Search code examples
c#performanceforeachsum

Why does List.Sum() perform poorly as compared to a foreach?


Question: Why does the execution time of Sum() take much longer than a foreach() in the following scenario?

public void TestMethod4()
{
    List<int> numbers = new List<int>();
    for (int i = 0; i < 1000000000; i++)
    {
        numbers.Add(i);
    }

    Stopwatch sw = Stopwatch.StartNew();
    long totalCount = numbers.Sum(num => true ? 1 : 0); // simulating a dummy true condition
    sw.Stop();
    Console.WriteLine("Time taken Sum() : {0}ms", sw.Elapsed.TotalMilliseconds);

    sw = Stopwatch.StartNew();
    totalCount = 0;
    foreach (var num in numbers)
    {
        totalCount += true ? 1 : 0; // simulating a dummy true condition
    }
    sw.Stop();
    Console.WriteLine("Time taken foreach() : {0}ms", sw.Elapsed.TotalMilliseconds);
}

Sample run1

Time taken Sum()     : 21443.8093ms
Time taken foreach() : 4251.9795ms

Solution

  • TL;DR: The difference in times is caused by the CLR applying two separate optimizations in the second case, but not the first case:

    • Linq's Sum operates on IEnumerable<T>, not List<T>.
      • The CLR/JIT does have a special-case optimization for foreach with List<T>, but not if a List<T> is passed as IEnumerable<T>.
        • Which means it's using IEnumerator<T> and incurring the cost of all of virtual-calls associated with that.
        • Whereas using List<T> directly uses static calls (instance method calls are still "static" calls, provided they're not virtual).
    • Linq's Sum accepts a delegate Func<T,Int64>.
      • Functions passed as a delegate Func<T,Int64> are not inlined, even with MethodImplOptions.AggressiveInline.
      • The cost of a delegate invocation are slightly more expensive than virtual calls.

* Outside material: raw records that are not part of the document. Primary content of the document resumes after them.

-- ==== Sys2Proof/WellFormed.lean ====
section
/-! DEFINITION. When an operation or an instruction is one of a block with `lanes` lanes: its `sdo` operand is an
L-bit vector (30_encoding.md R55, R59). No other operand has a restriction. -/

namespace Sys2Proof

/-- `sdo` is an L-bit vector (30_encoding.md R59). -/
def sdoFits (lanes : Nat) (sdo : List Bool) : Bool := sdo.length == lanes

/-- An operation of a block with `lanes` lanes. -/
def Op.wellFormed (lanes : Nat) : Op → Bool
  | .tick _ => true
  | .rst => true
  | .ret sdo => sdoFits lanes sdo
  | .coinc _ _ sdo => sdoFits lanes sdo

/-- An instruction of a block with `lanes` lanes. -/
def Instr.wellFormed (lanes : Nat) : Instr → Bool
  | .idleWait => true
  | .idleDrain => true
  | .idleStart => true
  | .idleStartEarly => true
  | .cnvhHold _ => true
  | .cnvhEnd _ => true
  | .convHold _ => true
  | .convEnd _ => true
  | .readShift _ => true
  | .readEnd _ => true
  | .rttHold _ => true
  | .rttUpdate _ => true
  | .rst => true
  | .ret sdo => sdoFits lanes sdo
  | .coinc _ _ sdo => sdoFits lanes sdo

end Sys2Proof
end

    I've reimplemented your SUM program using a variety of different approaches which you access here: https://gist.github.com/daiplusplus/1a4fcd2e70374d3694c3a105061a6d1c

    My benchmark results (Release build, x64, .NET Core 5, i7-7700HQ):

    Approach Time (ms)
    Test_Sum_Delegate 118ms
    Test_MySum_DirectFunc_IEnum 112ms
    Test_MySum_IndirectFunc_IEnum 114ms
    Test_MySum_DirectCall_IEnum 89ms
    Test_MySum_DirectFunc_List 58ms
    Test_MySum_IndirectFunc_List 58ms
    Test_MySum_DirectCall_List 37ms
    Test_Sum_DelegateLambda 109ms
    Test_For_Inline 4ms
    Test_For_Delegate 3ms
    Test_ForUnrolled_Inline 4ms
    Test_ForUnrolled_Delegate 4ms
    Test_ForEach_Inline 38ms
    Test_ForEach_Delegate 37ms

    We can isolate the different behaviour by changing one thing at a time (e.g. foreach vs for, IEnumerable<T> vs List<T>, Func<T> vs direct function calls).

    The System.Linq.Enumerable.Sum approach (Test_Sum_Delegate) is identical to Test_MySum_IndirectFunc_IEnum (disregard the 4ms difference between them). Both of these approaches iterate over the List<T> using IEnumerable<T>.

    Changing the method to pass the List<T> as a List<T> instead of IEnumerable<T> (in Test_MySum_IndirectFunc_List) eliminates the virtual-calls from foreach using IEnumerator<T> which causes a reduction from ~114ms to 58ms, a 50% reduction in time already.

    Then changing the Func<Int64,Int64> (a delegate) call to the GetValue func to a "static" call to GetValue (as in Test_MySum_DirectCall_List) brings the time down to 37ms - which is the same as Test_ForEach_Delegate. This approach is the same as your hand-written foreach loop.

    The only way to get faster performance is with a for loop without any virtual calls. (In debug builds the Unrolled loop is even faster than the normal for loop, but in Release builds there's no observed difference).